• _Dataset entries_:
* * * * *

-- ==== Sys2Proof/Machine/Assembler.lean ====
section
/-! DEFINITION. The assembler of the toolchain side (30_encoding.md rules R107 to R114). It holds no state of the block; its
only error, the syntax error, never reaches the block (R111, 60_exceptions.md rule R230). -/

namespace Sys2Proof.Machine

/-! ### Lines and tokens -/

/-- Whitespace within a line: tab, line feed, vertical tab, form feed, carriage return and space of ASCII; outside ASCII the
question is open (R107, log entry 13). -/
def isBlank (c : Char) : Bool :=
  if c.toNat < 128 then c == ' ' || (decide (9 ≤ c.toNat) && decide (c.toNat ≤ 13)) else Config.nonAsciiBlank c

/-- The lines of a text, split at line feeds; a carriage return before one is whitespace of its line (R107, log entry 13). -/
def splitLines : List Char → List (List Char)
  | [] => [[]]
  | c :: cs =>
    if c = '\n' then [] :: splitLines cs
    else
      match splitLines cs with
      | l :: ls => (c :: l) :: ls
      | [] => [[c]]

/-- The tokens of a line, split on whitespace (R107); `cur` holds the token begun, in reverse. -/
def tokensFrom (cur : List Char) : List Char → List (List Char)
  | [] => if cur = [] then [] else [cur.reverse]
  | c :: cs =>
    if isBlank c then (if cur = [] then tokensFrom [] cs else cur.reverse :: tokensFrom [] cs)
    else tokensFrom (c :: cur) cs

/-- The tokens of a line (R107). -/
def tokens (line : List Char) : List (List Char) := tokensFrom [] line

/-! ### Operands and instructions -/

/-- The value of an ASCII digit 0 to 9 (R110). -/
def digitValue (c : Char) : Option Nat := if 48 ≤ c.toNat ∧ c.toNat ≤ 57 then some (c.toNat - 48) else none

/-- The value of a string of digits read in decimal, on from the value `acc`; none when a character is no digit. -/
def decimalFrom (acc : Nat) : List Char → Option Nat
  | [] => some acc
  | c :: cs =>
    match digitValue c with
    | some d => decimalFrom (10 * acc + d) cs
    | none => none

/-- An operand token: one or more ASCII digits with a value of at most 2^64 - 1; leading zeros allowed, no sign (R110). -/
def parseOperand (t : List Char) : Option Word :=
  match t with
  | [] => none
  | c :: cs =>
    match decimalFrom 0 (c :: cs) with
    | some n => if n < 2 ^ 64 then some (BitVec.ofNat 64 n) else none
    | none => none

/-- What one line is (R107 to R111). -/
inductive LineResult where
  /-- A line with no tokens is skipped (R107). -/
  | skipped
  /-- A line that is an instruction. -/
  | instr (i : Instr)
  /-- A bad or missing operand, or an unrecognized mnemonic (R108, R110). -/
  | bad
deriving DecidableEq, Repr

/-- The line of an operand mnemonic: the second token is the operand and later tokens are ignored (R110). -/
def operandLine (mk : Word → Instr) (rest : List (List Char)) : LineResult :=
  match rest with
  | [] => .bad
  | t :: _ =>
    match parseOperand t with
    | some n => .instr (mk n)
    | none => .bad

/-- The instruction of a line's tokens; a zero-operand mnemonic ignores further tokens (R108, R109, R110). -/
def assembleTokens : List (List Char) → LineResult
  | [] => .skipped
  | m :: rest =>
    if m = "push".toList then operandLine .push rest
    else if m = "add".toList then .instr .add
    else if m = "sub".toList then .instr .sub
    else if m = "mul".toList then .instr .mul
    else if m = "div".toList then .instr .div
    else if m = "dup".toList then operandLine .dup rest
    else if m = "dump".toList then .instr .dump
    else if m = "print".toList then .instr .print
    else if m = "jmp".toList then operandLine .jmp rest
    else if m = "eq".toList then .instr .eq
    else if m = "jnz".toList then operandLine .jnz rest
    else if m = "halt".toList then .instr .halt
    else if m = "blind".toList then .instr .blind
    else if m = "neq".toList then .instr .neq
    else .bad

/-- What an assembly gives: a program, or a syntax error with the 0-based physical line number (R111). -/
inductive Assembled where
  | program (is : List Instr)
  | syntaxError (line : Nat)
deriving DecidableEq, Repr

/-- Assembles lines in file order, the first being line `n`: one instruction per line not skipped, no reordering, no check of
jump targets (R111, R112). -/
def assembleLines (n : Nat) : List (List Char) → Assembled
  | [] => .program []
  | l :: ls =>
    match assembleTokens (tokens l) with
    | .skipped => assembleLines (n + 1) ls
    | .bad => .syntaxError n
    | .instr i =>
      match assembleLines (n + 1) ls with
      | .program is => .program (i :: is)
      | .syntaxError k => .syntaxError k

/-- Assembles a source text (R107 to R112). -/
def assemble (text : List Char) : Assembled := assembleLines 0 (splitLines text)

/-- What compile gives: an image, or the exit code of a syntax error and its line; no image is written then (R111). -/
inductive Compiled where
  | image (text : List Byte)
  | failed (exitCode : Word) (line : Nat)
deriving DecidableEq, Repr

/-- compile: the assembler, then the encoder (R111). -/
def compile (text : List Char) : Compiled :=
  match assemble text with
  | .program is => .image (writeImage is)
  | .syntaxError line => .failed Config.exitLoad line

/-! ### The printed form -/

/-- The ASCII digit of a value 0 to 9. -/
def digitChar (d : Nat) : Char := Char.ofNat (48 + d)

/-- The decimal digits of `n` below 10^(fuel + 1), most significant first, put before `acc`. -/
def decimalDigits : Nat → Nat → List Char → List Char
  | 0, n, acc => digitChar (n % 10) :: acc
  | fuel + 1, n, acc =>
    if n < 10 then digitChar n :: acc else decimalDigits fuel (n / 10) (digitChar (n % 10) :: acc)

/-- An operand in decimal (R114). -/
def printOperand (n : Word) : List Char := decimalDigits 19 n.toNat []

/-- The printed form: the lowercase mnemonic, then one space and the operand in decimal for the four operand kinds (R114). -/
def printInstr : Instr → List Char
  | .push n => "push ".toList ++ printOperand n
  | .add => "add".toList
  | .sub => "sub".toList
  | .mul => "mul".toList
  | .div => "div".toList
  | .dup k => "dup ".toList ++ printOperand k
  | .dump => "dump".toList
  | .print => "print".toList
  | .jmp n => "jmp ".toList ++ printOperand n
  | .eq => "eq".toList
  | .jnz n => "jnz ".toList ++ printOperand n
  | .halt => "halt".toList
  | .blind => "blind".toList
  | .neq => "neq".toList

/-- A program printed one instruction a line, each line ended by a line feed. -/
def printProgram (p : List Instr) : List Char := p.flatMap fun i => printInstr i ++ ['\n']

end Sys2Proof.Machine
end

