-- ==== Sys2Proof/Certificates/Slice0/Obligations.lean ====
section
/-! DEFINITION. The statements for the provers. Each docstring names the rule of spec/ it formalises. "Next state" means that
`exec` or `step` answers `.next`. -/

open Sys2Proof Sys2Proof.Machine

/-! ### Encoding and decoding -/

/-- A few words of 95_test_vectors.md sections 2.1 and 2.2, written out from the encoding, decode as the spec says. -/
def Obligations.WrittenWordsDecode : Prop :=
  decode 0x000000000000000007#72 = .instr (.push 7#64) ∧
  decode 0x00FFFFFFFFFFFFFFFF#72 = .instr (.push 0xFFFFFFFFFFFFFFFF#64) ∧
  decode 0x040000000000000000#72 = .instr .div ∧ decode 0x050000000000000002#72 = .instr (.dup 2#64) ∧
  decode 0x060000000000000000#72 = .instr .dump ∧ decode 0x080000000000000003#72 = .instr (.jmp 3#64) ∧
  decode 0x090000000000000000#72 = .instr .eq ∧ decode 0x0A000000000000000C#72 = .instr (.jnz 12#64) ∧
  decode 0x01FFFFFFFFFFFFFFFF#72 = .instr .add ∧ decode 0x0E0000000000000000#72 = .illegalOpcode 14#8

/-- R95: what Decode gives for each value of the opcode field; every word is an opcode field followed by an operand field. -/
def Obligations.DecodeFollowsOpcodeMap : Prop :=
  (∀ n : Word,
    decode (0#8 ++ n) = .instr (.push n) ∧ decode (1#8 ++ n) = .instr .add ∧ decode (2#8 ++ n) = .instr .sub ∧
    decode (3#8 ++ n) = .instr .mul ∧ decode (4#8 ++ n) = .instr .div ∧ decode (5#8 ++ n) = .instr (.dup n) ∧
    decode (6#8 ++ n) = .instr .dump ∧ decode (7#8 ++ n) = .instr .print ∧ decode (8#8 ++ n) = .instr (.jmp n) ∧
    decode (9#8 ++ n) = .instr .eq ∧ decode (10#8 ++ n) = .instr (.jnz n) ∧ decode (11#8 ++ n) = .instr .halt ∧
    decode (12#8 ++ n) = .instr .blind ∧ decode (13#8 ++ n) = .instr .neq ∧
    ∀ c : BitVec 8, 14 ≤ c.toNat → decode (c ++ n) = .illegalOpcode c) ∧
  ∀ w : InsnWord, ∃ (c : BitVec 8) (n : Word), w = c ++ n

/-- R99: Encode writes the kind's code and the operand, or 0, and decoding what it writes gives the instruction back. -/
def Obligations.EncodeThenDecode : Prop :=
  ∀ i : Instr,
    decode (encode i) = .instr i ∧ (encode i).extractLsb' 64 8 = opcodeOf i ∧ (encode i).extractLsb' 0 64 = operandOf i

/-- R94: a word of a no-operand opcode decodes to the same instruction whatever its operand field, and Encode writes 0 there. -/
def Obligations.OperandFieldIgnored : Prop :=
  ∀ c : BitVec 8, c ∈ [1#8, 2#8, 3#8, 4#8, 6#8, 7#8, 9#8, 11#8, 12#8, 13#8] →
    ∃ i : Instr, (∀ n : Word, decode (c ++ n) = .instr i) ∧ encode i = c ++ 0#64

/-- The converse of R99's round trip: two words that decode to the same instruction have the same opcode field, and the same
operand field when the instruction is one of the four operand kinds. No bit that decides an instruction is dropped. -/
def Obligations.DecodeLosesOnlyIgnoredBits : Prop :=
  ∀ (w : InsnWord) (i : Instr), decode w = .instr i →
    opcodeField w = opcodeOf i ∧
    (opcodeField w ∈ [0#8, 5#8, 8#8, 10#8] → encode i = w)

/-! ### The image -/

/-- R100, R102: an image of n instructions is 72·n characters; character i of record j is '1' exactly when bit 71-i of the
word of instruction j is 1, else '0'. -/
def Obligations.ImageIsRecordsInOrder : Prop :=
  ∀ p : List Instr,
    (writeImage p).length = 72 * p.length ∧
    ∀ (j i : Nat) (x : Instr), p[j]? = some x → i < 72 →
      (writeImage p)[72 * j + i]? = some (if (encode x).getLsbD (71 - i) then 0x31#8 else 0x30#8)

/-- R103: when ReadImage fails, and what words it yields. -/
def Obligations.ReadImageFailsOrYieldsWords : Prop :=
  ∀ text : List Byte,
    (readImage text = none ↔ text.length % 72 ≠ 0 ∨ ∃ c ∈ text, c ≠ 0x30#8 ∧ c ≠ 0x31#8) ∧
    ∀ ws, readImage text = some ws →
      ws.length = text.length / 72 ∧
      ∀ (j i : Nat) (w : InsnWord), ws[j]? = some w → i < 72 →
        text[72 * j + i]? = some (if w.getLsbD (71 - i) then 0x31#8 else 0x30#8)

/-- R106: decoding the image of any program gives the program back. -/
def Obligations.ImageRoundTrip : Prop := ∀ p : List Instr, decodeImage (writeImage p) = some p

/-- R101: the two fields, each padded with zeros, are exactly 8 and 64 characters long and form the record. -/
def Obligations.PaddedFieldsFormRecord : Prop :=
  ∀ i : Instr,
    (padLeft 8 (binaryDigits 7 (opcodeOf i).toNat)).length = 8 ∧
    (padLeft 64 (binaryDigits 63 (operandOf i).toNat)).length = 64 ∧
    writeRecordByFields i = writeRecord (encode i)

/-- R104: reading a record as nine chunks of eight bits gives the same word as reading it whole. -/
def Obligations.ChunkedReaderAgrees : Prop :=
  ∀ bs : List Bool, bs.length = 72 → recordWordByChunks bs = recordWord bs

/-! ### The assembler -/

/-- R108, R109, R110: what the first token decides, further tokens being ignored. -/
def Obligations.MnemonicsSelectInstructions : Prop :=
  (∀ rest : List (List Char),
    assembleTokens ("add".toList :: rest) = .instr .add ∧ assembleTokens ("sub".toList :: rest) = .instr .sub ∧
    assembleTokens ("mul".toList :: rest) = .instr .mul ∧ assembleTokens ("div".toList :: rest) = .instr .div ∧
    assembleTokens ("dump".toList :: rest) = .instr .dump ∧ assembleTokens ("print".toList :: rest) = .instr .print ∧
    assembleTokens ("eq".toList :: rest) = .instr .eq ∧ assembleTokens ("neq".toList :: rest) = .instr .neq ∧
    assembleTokens ("halt".toList :: rest) = .instr .halt ∧ assembleTokens ("blind".toList :: rest) = .instr .blind) ∧
  (∀ (t : List Char) (n : Word) (rest : List (List Char)), parseOperand t = some n →
    assembleTokens ("push".toList :: t :: rest) = .instr (.push n) ∧
    assembleTokens ("dup".toList :: t :: rest) = .instr (.dup n) ∧
    assembleTokens ("jmp".toList :: t :: rest) = .instr (.jmp n) ∧
    assembleTokens ("jnz".toList :: t :: rest) = .instr (.jnz n)) ∧
  (∀ m : List Char, m ∈ ["push".toList, "dup".toList, "jmp".toList, "jnz".toList] →
    assembleTokens [m] = .bad ∧ ∀ t rest, parseOperand t = none → assembleTokens (m :: t :: rest) = .bad) ∧
  ∀ (m : List Char) (rest : List (List Char)),
    m ∉ ["push".toList, "add".toList, "sub".toList, "mul".toList, "div".toList, "dup".toList, "dump".toList, "print".toList,
      "jmp".toList, "eq".toList, "jnz".toList, "halt".toList, "blind".toList, "neq".toList] →
    assembleTokens (m :: rest) = .bad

* * * * *

• _What you should do_: Reproduce exactly the section above that begins at the line containing "rest) = .instr (.dup n) ∧" and ends at the line containing "assembleTokens [m] = .bad", leaving out all other lines.

• _Solution to this exercise_:
    assembleTokens ("dup".toList :: t :: rest) = .instr (.dup n) ∧
    assembleTokens ("jmp".toList :: t :: rest) = .instr (.jmp n) ∧
    assembleTokens ("jnz".toList :: t :: rest) = .instr (.jnz n)) ∧
  (∀ m : List Char, m ∈ ["push".toList, "dup".toList, "jmp".toList, "jnz".toList] →
    assembleTokens [m] = .bad ∧ ∀ t rest, parseOperand t = none → assembleTokens (m :: t :: rest) = .bad) ∧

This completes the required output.